Ah, it gives me great pleasure to scoop the Statesman Journal on a story -- especially since it involves one of the newspaper's top staff, executive editor Michael Davis.
Who is gone. Fired seemingly is a more accurate word.
I first broke the news on this last Wednesday, in a Facebook post.
Confirmation of Davis' departure comes from a comparison of the Statesman Journal's editorial board composition on consecutive days.
Wednesday, October 5, Michael Davis was listed.
Thursday, October 6, Michael Davis is gone. The reason(s) for his departure aren't known yet. They might have something to do with his management style, given the turnover of numerous competent reporters in recent months.
Despite my Facebook post-expressed worry about who is going to be appointed to replace him by the Gannett Corporation, on the whole I think Davis' departure is a good thing.
When he came to town in 2013, long-time readers of the SJ like me were optimistic about the changes Davis could bring. I blogged "Michael Davis promises to revitalize Salem Statesman Journal" after hearing him give a talk to the Salem City Club.
But that promise fell flat.
It didn't take long before it was obvious that Davis was a lot more committed to fluffing up the Statesman Journal with frothy reader-generated features like a Kid's Page and Holding Court (where Davis gets people to visit him at a Court Street restaurant and talk about stuff they want publicized in the paper), than to substantive reporting on important local issues.
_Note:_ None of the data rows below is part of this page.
-- ==== Sys2Proof/Machine/Ops.lean ====
section
/-! DEFINITION. The operations the blocks share: times, bytes, frames and their FCS, the one place where each part
of the state is read and written, raising of notices, and the egress queues with their transmitter. -/
namespace Sys2Proof.Machine

/-! ## Time (R14, R15) -/

/-- A lies before B when (B − A) mod 2^32 is from 1 to 2^31 − 1 (R15). -/
def before (a b : Time) : Bool := decide (0 < (b - a).toNat) && decide ((b - a).toNat < 2 ^ 31)

/-- Ticks of 10 µs (R15). -/
def ticks (n : Nat) : Time := BitVec.ofNat 32 (n * 10)

/-- Units of 10 ms (R15). -/
def tenMs (n : Nat) : Time := BitVec.ofNat 32 (n * 10000)

/-- The moment `n` fifths of a microsecond later. -/
def Moment.after (m : Moment) (n : Nat) : Moment :=
  ⟨m.us + BitVec.ofNat 32 ((m.fifth.val + n) / 5), Fin.ofNat 5 (m.fifth.val + n)⟩

/-- `m` lies before `n`. -/
def Moment.isBefore (m n : Moment) : Bool :=
  before m.us n.us || (decide (m.us = n.us) && decide (m.fifth < n.fifth))

/-- TIME as it stands (R14). -/
def State.time (s : State) : Time := s.clock.us

/-- The clock moved on to `m` when `m` lies ahead: the event of moment `m` has come (log 2). -/
def State.elapse (m : Moment) (s : State) : State :=
  if s.clock.isBefore m then { s with clock := m } else s

/-- The clock moved on to the TIME value `t` when it lies ahead. -/
def State.elapseTo (t : Time) (s : State) : State := s.elapse ⟨t, 0⟩

/-! ## Bytes (section 0.6: most significant byte first) -/

/-- A number in one byte. -/
def byte (n : Nat) : Byte := BitVec.ofNat 8 n

/-- A number in two bytes. -/
def be16 (n : Nat) : List Byte := [byte (n / 256), byte n]

/-- A 32-bit value in four bytes. -/
def be32 (v : BitVec 32) : List Byte :=
  [v.extractLsb' 24 8, v.extractLsb' 16 8, v.extractLsb' 8 8, v.extractLsb' 0 8]

/-- Two bytes as a number. -/
def nat16 (h l : Byte) : Nat := h.toNat * 256 + l.toNat

/-- Four bytes as a 32-bit value. -/
def word32 (a b c d : Byte) : BitVec 32 := a ++ b ++ c ++ d

/-- A boolean field: 0 for no, 1 for yes (R175). -/
def boolByte (x : Bool) : Byte := if x then 1 else 0

/-- A one-byte field that may be absent, 0xFF for absent (R175). -/
def orFF (x : Option Byte) : Byte := x.getD 0xFF

/-- Byte `i` of a list, 0 beyond its end. -/
def byteAt (l : List Byte) (i : Nat) : Byte := l.getD i 0

/-! ## Updates: every part of the state is written here -/

/-- A function applied at every index of a fixed table, by structural recursion on its list. -/
def vmap {α β : Type} {n : Nat} (f : α → β) (v : Vector α n) : Vector β n := ⟨⟨v.toList.map f⟩, by simp⟩

def Ports.get (ps : Ports) : Port → PortState
  | .u => ps.u
  | .d => ps.d
  | .b => ps.b

def Ports.set (ps : Ports) (p : Port) (x : PortState) : Ports :=
  match p with
  | .u => { ps with u := x }
  | .d => { ps with d := x }
  | .b => { ps with b := x }

def State.port (s : State) (p : Port) : PortState := s.ports.get p

def State.setPort (p : Port) (x : PortState) (s : State) : State := { s with ports := s.ports.set p x }

def State.flow (s : State) (i : Fin 64) : Option Flow := s.flows[i]

def State.setFlow (i : Fin 64) (x : Option Flow) (s : State) : State := { s with flows := s.flows.set i x }

def State.ring (s : State) (k : Fin 8) : Option Ring := s.capture.rings[k]

def State.setRing (k : Fin 8) (x : Option Ring) (s : State) : State :=
  { s with capture := { s.capture with rings := s.capture.rings.set k x } }

def State.setMemory (m : CaptureMemory) (s : State) : State :=
  { s with capture := { s.capture with memory := m } }

def State.input (s : State) (i : Fin 4) : Sense := s.sense[i]

def State.setInput (i : Fin 4) (x : Sense) (s : State) : State := { s with sense := s.sense.set i x }

def State.setAttention (a : Attention) (s : State) : State := { s with attention := a }

def State.setReporter (r : Reporter) (s : State) : State := { s with reporter := r }

def State.setAgent (a : Agent) (s : State) : State := { s with agent := a }

def State.setSweep (w : Option Sweep) (s : State) : State := { s with sweep := w }

def State.params (s : State) : Params := s.agent.params

/-- Addressed operation: the switch gave 0 to 126 (R8). -/
def State.addressed (s : State) : Bool := decide (s.station ≠ 127)

/-- The indices of the flow table, in order. -/
def flowIndices : List (Fin 64) := List.finRange 64

/-- The ring numbers, in order. -/
def ringIndices : List (Fin 8) := [0, 1, 2, 3, 4, 5, 6, 7]

/-- The sense inputs, in order. -/
def inputIndices : List (Fin 4) := [0, 1, 2, 3]

def allPorts : List Port := [.u, .d, .b]

/-! ## Raising -/

/-- A block hands something to the unit it is for, which takes it as an event of its own (R98, R131, R169). -/
def State.raise (x : Raised) (s : State) : State := { s with raised := s.raised ++ [x] }

/-- Raise an attention event of a class other than FLOW and TEST (R98). -/
def State.raiseEvent (c : Cause) (object : Byte) (s : State) : State :=
  s.raise (.attention ⟨c, object, s.time, none, none⟩)

/-- Raise an attention event of class FLOW, which carries the flow's quiet setting (R66, R98). -/
def State.raiseFlow (i : Fin 64) (quiet : Bool) (c : Cause) (s : State) : State :=
  s.raise (.attention ⟨c, byte i.val, s.time, some quiet, none⟩)

/-- A free choice among `n` (log 3): the choice counter advances only where there is something to choose. -/
def State.choose (n : Nat) (s : State) : Nat × State :=
  if n ≤ 1 then (0, s) else (Config.pick s.choices % n, { s with choices := s.choices + 1 })

/-! ## Codes of the frame and the ports (section 11.1, section 11.5) -/

def portCode : Port → Nat
  | .u => 0
  | .d => 1
  | .b => 2

def portByte (p : Port) : Byte := byte (portCode p)

def portOfByte (x : Byte) : Option Port :=
  if x = 0 then some .u else if x = 1 then some .d else if x = 2 then some .b else none

/-- Membership in a set of ports: bit n stands for the port of code n (R175). -/
def portIn (set : BitVec 3) (p : Port) : Bool := set.getLsbD (portCode p)

def Kind.code : Kind → BitVec 3
  | .cyc => 0
  | .acy => 1
  | .mgt => 2
  | .mrs => 3
  | .atn => 4
  | .sub => 5

/-- Codes 6 and 7 name no kind (R2). -/
def Kind.ofCode (x : BitVec 3) : Option Kind :=
  if x = 0 then some .cyc else if x = 1 then some .acy else if x = 2 then some .mgt
  else if x = 3 then some .mrs else if x = 4 then some .atn else if x = 5 then some .sub else none

/-! ## FCS and frames (R1, R4, R5, R173) -/

/-- One bit of the CRC with generator x^16 + x^12 + x^5 + 1. -/
def crcBit (c : BitVec 16) : BitVec 16 := if c.msb then (c <<< 1) ^^^ 0x1021#16 else c <<< 1

/-- One byte into the CRC, most significant bit first. -/
def crcByte (c : BitVec 16) (x : Byte) : BitVec 16 :=
  (List.range 8).foldl (fun c _ => crcBit c) (c ^^^ (x.setWidth 16 <<< 8))

/-- The FCS of some bytes: the register starts at all ones and the result is neither reflected nor inverted. -/
def crc16 (bytes : List Byte) : BitVec 16 := bytes.foldl crcByte 0xFFFF#16

/-- Bytes 0 to 5 of a frame. -/
def Frame.header (f : Frame) : List Byte :=
  [f.dst ++ BitVec.ofBool f.cut, f.src ++ BitVec.ofBool f.spareSrc,
   f.kind.code ++ f.ch ++ BitVec.ofBool f.spareKind, f.seq, f.spareHop ++ f.hop, byte f.payload.length]

/-- The FCS computed over header and payload (R5). -/
def Frame.sum (f : Frame) : BitVec 16 := crc16 (f.header ++ f.payload)

/-- The frame with its FCS computed afresh. -/
def Frame.sealed (f : Frame) : Frame := { f with fcs := f.sum }

/-- All bytes of a frame, in the order of transmission. -/
def Frame.bytes (f : Frame) : List Byte :=
  f.header ++ f.payload ++ [f.fcs.extractLsb' 8 8, f.fcs.extractLsb' 0 8]

/-- A frame the module generates: spare bits 0, FCS computed when the frame is built (R1, R5). -/
def Frame.build (kind : Kind) (dst src : Address) (cut : Bool) (ch : BitVec 4) (seq : Byte) (hop : BitVec 4)
    (payload : List Byte) : Frame :=
  Frame.sealed ⟨dst, cut, src, false, kind, ch, false, seq, 0, hop, payload, 0⟩

/-- A forwarded copy: HOP one less and the FCS computed afresh, nothing else (R4). -/
def Frame.forwarded (f : Frame) : Frame := Frame.sealed { f with hop := f.hop - 1 }

/-- The LEN a reception declares: its sixth byte (R6). -/
def declaredLen (bytes : List Byte) : Nat := (byteAt bytes 5).toNat

/-- The reception fails the receive check (R6). -/
def receiveFails (bytes : List Byte) : Bool :=
  decide (bytes.length < 8)
  || decide (bytes.length ≠ declaredLen bytes + 8)
  || decide (60 < declaredLen bytes)
  || (Kind.ofCode ((byteAt bytes 2).extractLsb' 5 3)).isNone
  || decide ((byteAt bytes 1).extractLsb' 1 7 = 127)
  || decide (crc16 (bytes.take (bytes.length - 2)) ≠ byteAt bytes (bytes.length - 2) ++ byteAt bytes (bytes.length - 1))

/-- The frame a reception carries, when it passes the receive check (R6, R173). -/
def Frame.parse (bytes : List Byte) : Option Frame :=
  if receiveFails bytes then none
  else match Kind.ofCode ((byteAt bytes 2).extractLsb' 5 3) with
    | none => none
    | some kind => some {
        dst := (byteAt bytes 0).extractLsb' 1 7
        cut := (byteAt bytes 0).getLsbD 0
        src := (byteAt bytes 1).extractLsb' 1 7
        spareSrc := (byteAt bytes 1).getLsbD 0
        kind := kind
        ch := (byteAt bytes 2).extractLsb' 1 4
        spareKind := (byteAt bytes 2).getLsbD 0
        seq := byteAt bytes 3
        spareHop := (byteAt bytes 4).extractLsb' 4 4
        hop := (byteAt bytes 4).extractLsb' 0 4
        payload := (bytes.drop 6).take (declaredLen bytes)
        fcs := byteAt bytes (bytes.length - 2) ++ byteAt bytes (bytes.length - 1) }

/-! ## Egress queues and transmitter (chapter 5) -/

/-- Capacity of the URGENT queue (R82). -/
def urgentCapacity : Nat := 4

/-- Capacity of the NORMAL queue (R82). -/
def normalCapacity : Nat := 12

/-- What the port answers to an offer, in the order of R84. -/
def PortState.answer (p : PortState) (e : QueueEntry) : Offer :=
  if p.line = .offline then .offline
  else if p.admin = .blocked ∧ (e.origin = .forward ∨ e.origin = .sub) then .blocked
  else if e.origin = .forward then
    if p.normal.length < normalCapacity then .accepted else .full
  else
    if p.urgent.length < urgentCapacity then .accepted else .full

/-- An accepted frame joins the tail of the queue its origin fixes (R83, R84). -/
def PortState.join (p : PortState) (e : QueueEntry) : PortState :=
  if e.origin = .forward then { p with normal := p.normal ++ [e] } else { p with urgent := p.urgent ++ [e] }

/-- A transmission of LEN payload bytes lasts (LEN + 12) × 0.8 µs: so many fifths of a microsecond (R7, R88). -/
def transmissionFifths (f : Frame) : Nat := (f.payload.length + 12) * 4

/-- An IDLE transmitter of an ONLINE port takes the head of URGENT, or else of NORMAL (R87). -/
def PortState.startNext (now : Moment) (p : PortState) : PortState :=
  match p.line, p.transmitter with
  | .online, .idle =>
    match p.urgent, p.normal with
    | e :: rest, _ =>
      { p with urgent := rest, transmitter := .sending e (now.after (transmissionFifths e.frame)) }
    | [], e :: rest =>
      { p with normal := rest, transmitter := .sending e (now.after (transmissionFifths e.frame)) }
    | [], [] => p
  | _, _ => p

/-- The egress-drop counter of a refusal (R28, R84). -/
def PortState.countRefusal (o : Offer) (p : PortState) : PortState :=
  match o with
  | .accepted => p
  | .full => { p with full := p.full + 1 }
  | .blocked => { p with blocked := p.blocked + 1 }
  | .offline => { p with offline := p.offline + 1 }

/-- An offer of a frame to a queue of a port (R84): taken and, where the transmitter is IDLE, started (R87); or
refused and counted, with PORT/EGRESS_DROP for a full queue (R85). A refused frame with the restart mark orders
the warm restart (R90, R169). -/
def State.enqueue (p : Port) (e : QueueEntry) (s : State) : State :=
  match (s.port p).answer e with
  | .accepted => s.setPort p (((s.port p).join e).startNext s.clock)
  | o =>
    let s := s.setPort p ((s.port p).countRefusal o)
    let s := if o = .full then s.raiseEvent .portEgressDrop (portByte p) else s
    if e.restartMark then s.raise .restart else s

/-- One copy of a frame offered to each port of a set: each is an enqueue event of its own at its queue, before or after
what else the event raises (R76, R83, R86; log 3). -/
def State.offerAll (set : BitVec 3) (e : QueueEntry) (s : State) : State :=
  allPorts.foldl (fun s p => if portIn set p then s.raise (.offer p e) else s) s

/-- The notice of a frame the module generates (R131). -/
def State.offerGenerated (flow : Option (Fin 64)) (f : Frame) (s : State) : State :=
  s.raise (.notice ⟨s.time, .gen, flow, .generated, f.header, f.payload.length, f.payload⟩)

/-! ## Events at the module -/

/-- While RESET is asserted the module is held in reset (R8): nothing else happens to it. -/
def State.unlessReset (body : State → State) (s : State) : State := if s.resetAsserted then s else body s

end Sys2Proof.Machine
end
By September 2014 I was so disappointed with what Michael Davis had failed to wrought, I gave his newspaper the dubious honor of being the first target of a Truth Bomb. In "The Statesman Journal is failing Salem," I said:
It has stopped being a reputable community newspaper. I've lost trust in the paper's executives. News is censored for "political" (using that term broadly) reasons.
I have first hand experience of this. Here's the story of how there came to be no story in the Statesman Journal, even though an important story was written and needed to be published.
...In May of this year I released my tell-all report about the outrageous removal of five magnificent trees in Salem's Historic District.
Entirely appropriately, I called it "Outrage: Salem's U.S. Bank tree killings. The true story of how City officials and the bank president cut down five large, healthy, beautiful downtown trees for no good reason, and misled citizens about why they did it."
...My report wasn't only about the untold story of how the U.S. Bank trees came to be cut down based on $726.61 worth of heretofore unreleased public records documents I paid to get from the City of Salem. It also provided a window into how big decisions are being made these days at City Hall: behind closed doors, kowtowing to special interests, ignoring facts and the law.
On May 2, 2014 I emailed Statesman Journal investigative and environmental reporter Tracy Loew. She, I want to emphasize, was a delight to work with. By and large I have no problem with the newspaper's worker bees.
It's the Queens of the journalistic hive, the editors and executives, who are failing Salem. After contacting Loew it didn't take long for me to realize this.
...I recall that Davis said a story should be published in the next few weeks. Again, I was encouraged. Until June came and went. Then July came and went. Nothing. Loew's story had been crushed, stomped on, suppressed.
This was deeply disappointing.
It told me that Statesman Journal executives weren't willing to challenge the Powers That Be who do their best to run this town from a suspected underground bunker that has direct communication connections to the newspaper's assignment desk (I need confirmation about the bunker; if anyone has photos, send them to me.)
There are, however, recent glimmers of hope.
Tracy Loew has been doing some excellent reporting on our local "Watergate" scandal, the attempt to get the City of Salem to reduce the water bill for the Creekside Golf Course (which is owned by Larry Tokarski, a big contributor to right-wing political campaigns) and other large irrigators while raising water rates on ordinary citizens.
(Click here to read my posts about the Creekside water rate debacle.)
Today Loew has a good story out called "Secrecy surrounds Creekside water deal." It's pleasing to see the Statesman Journal doing some excellent investigative reporting.
With Michael Davis gone, hopefully the next executive editor will be even more aggressive about holding City of Salem officials accountable for the crap they regularly subject the citizenry to.
It is outrageous that you had to pay $726.21 to get public documents that should have been readily available online. I wanted to investigate how many people could no longer afford their water bill. Estimated cost: $8,000 plus.